SUPPLIED DATA>
-- ==== Sys2Proof/Machine/Cells.lean ====
section
/-! DEFINITION. Machine addresses (01 R25), the bytes of memory in little-endian order (00 R4), and the plain
helpers over addresses, lines and counters. -/

namespace Sys2Proof.Machine

/-- The regions of the machine address map (01 R25). -/
inductive Region where
  | stack | tier | host | peer | aliasMem | regs | reserved
  deriving DecidableEq, Repr

/-- The region of a machine address (01 R25); a second-tier frame that is not populated is reserved. -/
def regionOf (s : State) (ma : Nat) : Region :=
  if ma < 0x00C000000000 then .stack
  else if ma < 0x080000000000 then .reserved
  else if ma < 0x100000000000 then (if (ma - 0x080000000000) / 0x200000 < s.secondTier then .tier else .reserved)
  else if ma < 0x110000000000 then .host
  else if ma < 0x120000000000 then .peer
  else if ma < 0x120400000000 then .aliasMem
  else if ma < 0x130000000000 then .reserved
  else if ma < 0x130010000000 then .regs
  else .reserved

/-- A frame that a frame map may name (01 R25). -/
def populatedFrame (s : State) (mfn : Nat) : Bool := regionOf s (mfn * 0x200000) != .reserved

/-- A byte of machine memory; a byte that nothing has written reads 0 (log entry 8).
DESIGN CHOICE (safe), log entry 1; DESIGN CHOICE (unsafe), log entry 8. -/
def memByte (m : Tbl Byte) (a : Nat) : Byte := tblGet 0 m a

/-- Writes one byte of machine memory. DESIGN CHOICE (safe), log entry 1. -/
def memSet (m : Tbl Byte) (a : Nat) (b : Byte) : Tbl Byte := tblSet 0 m a b

/-- n bytes from address a. -/
def memBytes (m : Tbl Byte) (a n : Nat) : List Byte := (List.range n).map fun i => memByte m (a + i)

/-- Writes bytes from address a. -/
def memWrite (m : Tbl Byte) (a : Nat) : List Byte → Tbl Byte
  | [] => m
  | b :: r => memWrite (memSet m a b) (a + 1) r

/-- The number of a byte list, lowest byte first (00 R4). -/
def natOfBytes : List Byte → Nat
  | [] => 0
  | b :: r => b.toNat + 256 * natOfBytes r

/-- The n low bytes of a number, lowest first (00 R4). -/
def bytesOfNat (n x : Nat) : List Byte := (List.range n).map fun i => BitVec.ofNat 8 (x >>> (8 * i))

/-- A line of machine memory (05 R116). -/
def memLine (m : Tbl Byte) (ma : Nat) : Line := BitVec.ofNat 1024 (natOfBytes (memBytes m ma 128))

/-- Writes a whole line of machine memory. -/
def memSetLine (m : Tbl Byte) (ma : Nat) (d : Line) : Tbl Byte := memWrite m ma (bytesOfNat 128 d.toNat)

/-- n bytes of a line from offset off. -/
def lineBytes (d : Line) (off n : Nat) : List Byte := bytesOfNat n (d.toNat >>> (8 * off))

/-- A line with bytes written at offset off. -/
def lineSet (d : Line) (off : Nat) (bs : List Byte) : Line :=
  let m : Line := BitVec.ofNat 1024 ((2 ^ (8 * bs.length) - 1) <<< (8 * off))
  (d &&& ~~~m) ||| BitVec.ofNat 1024 (natOfBytes bs <<< (8 * off))

/-- A half-line of 64 bytes is poisoned (04 R87), as every line of a CXL link that is down is (19 R442).
DEDUCED (unsafe), log entry 74. -/
def poisoned (s : State) (ma : Nat) : Bool :=
  tblGet false s.poison (ma / 64) || (regionOf s ma = .tier && tblGet false s.linkDown (bits ma 9 8))

/-- The poison of a line's halves, low half first. DEDUCED (unsafe), log entry 74. -/
def linePoison (s : State) (ma : Nat) : BitVec 2 := BitVec.ofNat 2 (one (poisoned s ma) + 2 * one (poisoned s (ma + 64)))

/-- n bytes from offset off of a line touch a poisoned half. -/
def touchesPoison (p : BitVec 2) (off n : Nat) : Bool :=
  (p.getLsbD 0 && decide (off < 64)) || (p.getLsbD 1 && decide (64 < off + n))

/-- The bytes off to off + n of a line. -/
def lineMask (off n : Nat) : BitVec 128 := BitVec.ofNat 128 ((2 ^ n - 1) <<< off)

/-- The poison of a line and its overwritten bytes after a write of n bytes from offset off: an overwrite of every byte,
in one write or in several, clears the poison (04 R87). DEDUCED (unsafe), log entry 74. -/
def overwrite (p : BitVec 2) (o : BitVec 128) (off n : Nat) : BitVec 2 × BitVec 128 :=
  let o1 := o ||| lineMask off n
  if p == 0 || ~~~o1 == 0 then (0, 0) else (p, o1)

/-- Writes the poison of both halves of a line, and its overwritten bytes. -/
def setLinePoison (s : State) (ma : Nat) (p : BitVec 2) (o : BitVec 128) : State :=
  { s with
    poison := tblSet false (tblSet false s.poison (ma / 64) (p.getLsbD 0)) (ma / 64 + 1) (p.getLsbD 1)
    rewritten := tblSet 0 s.rewritten (ma / 128) (if p == 0 then 0 else o) }

/-- The overwritten bytes of a poisoned line in memory. -/
def lineOver (s : State) (ma : Nat) : BitVec 128 := tblGet 0 s.rewritten (ma / 128)

/-- A write that reaches memory past the caches, within one line: uncached accesses (04 R101), and what it does to the
line's poison (04 R87). -/
def memStore (s : State) (ma : Nat) (bs : List Byte) : State :=
  let l := ma / 128 * 2
  let p := BitVec.ofNat 2 (one (tblGet false s.poison l) + 2 * one (tblGet false s.poison (l + 1)))
  let x := overwrite p (lineOver s ma) (ma % 128) bs.length
  setLinePoison { s with mem := memWrite s.mem ma bs } (ma / 128 * 128) x.1 x.2

/-- The line address of an address. -/
def lineOf (a : Nat) : Nat := a / 128 * 128

/-- 57-bit canonical form (01 R24). -/
def canonical (a : Long) : Bool := (a.extractLsb' 0 57).signExtend 64 == a

/-- The global range (04 R100). -/
def isGlobal (a : Long) : Bool := a.getLsbD 56

/-- The ASID of an access (04 R92, R100). DEDUCED (unsafe), log entry 73. -/
def asidOf (ctx : Nat) (a : Long) : Nat := if isGlobal a then 0 else ctx

/-- The partition of a die (01 R16). -/
def partitionOf (s : State) (die : Nat) : Nat :=
  if s.mode = 1 then 0 else if s.mode = 2 then die / 2 else die

/-- The partition of a machine address of stack DRAM (01 R16). -/
def maPartition (s : State) (ma : Nat) : Nat :=
  if s.mode = 1 then 0 else if s.mode = 2 then ma / 0x6000000000 else ma / 0x3000000000

/-- Where a byte of stack DRAM lies: its package stack and its offset in the stack (01 R15, R16). -/
def stackPlace (s : State) (ma : Nat) : Nat × Nat :=
  let q := maPartition s ma
  if s.mode = 1 then (bits ma 10 7, ma / 2 ^ 11 * 128 + ma % 128)
  else if s.mode = 2 then (8 * q + bits ma 9 7, (ma - q * 0x6000000000) / 2 ^ 10 * 128 + ma % 128)
  else (4 * q + bits ma 8 7, (ma - q * 0x3000000000) / 2 ^ 9 * 128 + ma % 128)

/-- The machine address of a byte of a stack: the inverse of `stackPlace` (01 R16). -/
def placeMa (s : State) (stack off : Nat) : Nat :=
  let n := if s.mode = 1 then 16 else if s.mode = 2 then 8 else 4
  let base := if s.mode = 1 then 0 else if s.mode = 2 then stack / 8 * 0x6000000000 else stack / 4 * 0x3000000000
  base + off / 128 * (128 * n) + stack % n * 128 + off % 128

/-- The home stack of a line for a requester on a die (01 R16). -/
def homeStack (s : State) (die : Nat) (va : Nat) : Nat :=
  if s.mode = 1 then bits va 10 7
  else if s.mode = 2 then 8 * partitionOf s die + bits va 9 7
  else 4 * die + bits va 8 7

/-- The die that holds the home stack of a line at a machine address (05 R127). A line of stack DRAM lies in the stack
that its machine address names, also one of the global range (04 R94). A line of the second tier, which lies in no
partition, homes in the partition of the die that caches it, and in the first where it is of the global range, whose
lines cross partitions. DEDUCED (unsafe), log entry 81. -/
def homeDie (s : State) (die asid va ma : Nat) : Nat :=
  if ma < 0x00C000000000 then (stackPlace s ma).1 / 4 else homeStack s (if asid = 0 then 0 else die) va / 4

/-! ### Logical times (05 R120) -/

def Times.at (t : Times) (die : Nat) : Nat :=
  match die with
  | 0 => t.t0 | 1 => t.t1 | 2 => t.t2 | _ => t.t3

def Times.join (a b : Times) : Times := ⟨Nat.max a.t0 b.t0, Nat.max a.t1 b.t1, Nat.max a.t2 b.t2, Nat.max a.t3 b.t3⟩

/-- The time of one die. -/
def timesOf (die n : Nat) : Times :=
  match die with
  | 0 => ⟨n, 0, 0, 0⟩ | 1 => ⟨0, n, 0, 0⟩ | 2 => ⟨0, 0, n, 0⟩ | _ => ⟨0, 0, 0, n⟩

/-- The agents of a scope instance (06 R139). A relay engine belongs to `.pkg` and `.sys` alone, the host and its
devices to `.sys`. -/
def inScope (a : Agent) (sc : Scope) (b : Agent) : Bool :=
  let near := (a.kind = .split || a.kind = .engine) && (b.kind = .split || b.kind = .engine)
  match sc with
  | .grp => near && a.gid = b.gid
  | .blk => near && a.block = b.block
  | .die => near && a.die = b.die
  | .pkg => a.kind != .host && b.kind != .host
  | .sys => true

/-- Two events are inclusive (06 R140): each agent lies in the other's scope instance. -/
def inclusive (a : Agent) (sa : Scope) (b : Agent) (sb : Scope) : Bool := inScope a sa b && inScope b sb a

/-- An acquire takes up a release that the value it read carries (06 R146). A release that PROM made counts as though
the acquire had been made at PROM's scope, and an acquire that PROM makes as though the release had been (06 R150). -/
def takesUp (a : Agent) (sc : Scope) (prom : Bool) (r : Rel) : Bool :=
  inclusive a (if r.prom then r.scope else sc) r.agent (if prom then sc else r.scope)

/-- Releases by one agent at one scope are one, with all the times. -/
def joinRel (l : List Rel) (r : Rel) : List Rel :=
  let same (x : Rel) : Bool := x.space = r.space && x.unit = r.unit && x.agent = r.agent && x.scope = r.scope && x.prom = r.prom
  if l.any same then l.map fun x => if same x then { x with times := x.times.join r.times } else x else l ++ [r]

/-- What an acquire learns from the releases it takes up. DEDUCED (unsafe), log entry 82. -/
def relTimes (a : Agent) (sc : Scope) (prom : Bool) (l : List Rel) : Times :=
  l.foldl (fun t r => if takesUp a sc prom r then t.join r.times else t) Times.zero

/-- Adds to a telemetry counter: k numbers it in the order of 05 R135, 12 R293 and 14 R342, i is its instance
(19 R448). -/
def count (s : State) (k i n : Nat) : State :=
  { s with counters := tblSet 0 s.counters (k * 65536 + i) ((tblGet 0 s.counters (k * 65536 + i) + n) % 2 ^ 64) }

/-- The next free value (Config.freeValue): nothing is known of it. DESIGN CHOICE (safe), log entry 3. -/
def freeNext (s : State) : Nat × State := (Config.freeValue s.free, { s with free := s.free + 1 })

/-- The core and the die of a quadrant (01 R12). -/
def coreOfQuad (q : Nat) : Nat := q / 4
def dieOfQuad (q : Nat) : Nat := q / 160
def dieOfCore (c : Nat) : Nat := c / 40

/-- The holder of a quadrant, a launch queue or a sub-port: the root holds what nothing has been lent (18 R409).
DESIGN CHOICE (unsafe), log entry 54. -/
def quadHolder (s : State) (q : Nat) : Nat := tblGet 1 s.quadHolder q
/-- DESIGN CHOICE (unsafe), log entry 54. -/
def queueHolder (s : State) (q : Nat) : Nat := tblGet 1 s.queueHolder q
/-- DESIGN CHOICE (unsafe), log entry 54. -/
def portHolder (s : State) (p : Nat) : Nat := tblGet 1 s.portHolder p

/-- Changes a context record. -/
def updCtx (s : State) (c : Nat) (f : Context → Context) : State := { s with ctxs := tblUpd s.ctxs c f }

/-- The L2 slice of a line (05 R125). -/
def l2Slice (va : Nat) : Nat := Nat.xor (bits va 14 11) (bits va 10 7)

/-- The L2 set of a line (05 R125). -/
def l2Set (va : Nat) : Nat := bits va 25 15

/-- The directory slice of a line (05 R128). -/
def dirSlice (asid va : Nat) : Nat := Nat.xor (bits va 13 11) (asid % 8)

/-- The directory set of a line (05 R128). -/
def dirSet (va : Nat) : Nat := bits va 29 14

end Sys2Proof.Machine
end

EXERCISE OBJECTIVE> Everything from the first line above up to and including the line that contains "namespace Sys2Proof.Machine" should be printed exactly; please print only that.

RESPONSE TO THE TASK>
-- ==== Sys2Proof/Machine/Cells.lean ====
section
/-! DEFINITION. Machine addresses (01 R25), the bytes of memory in little-endian order (00 R4), and the plain
helpers over addresses, lines and counters. -/

namespace Sys2Proof.Machine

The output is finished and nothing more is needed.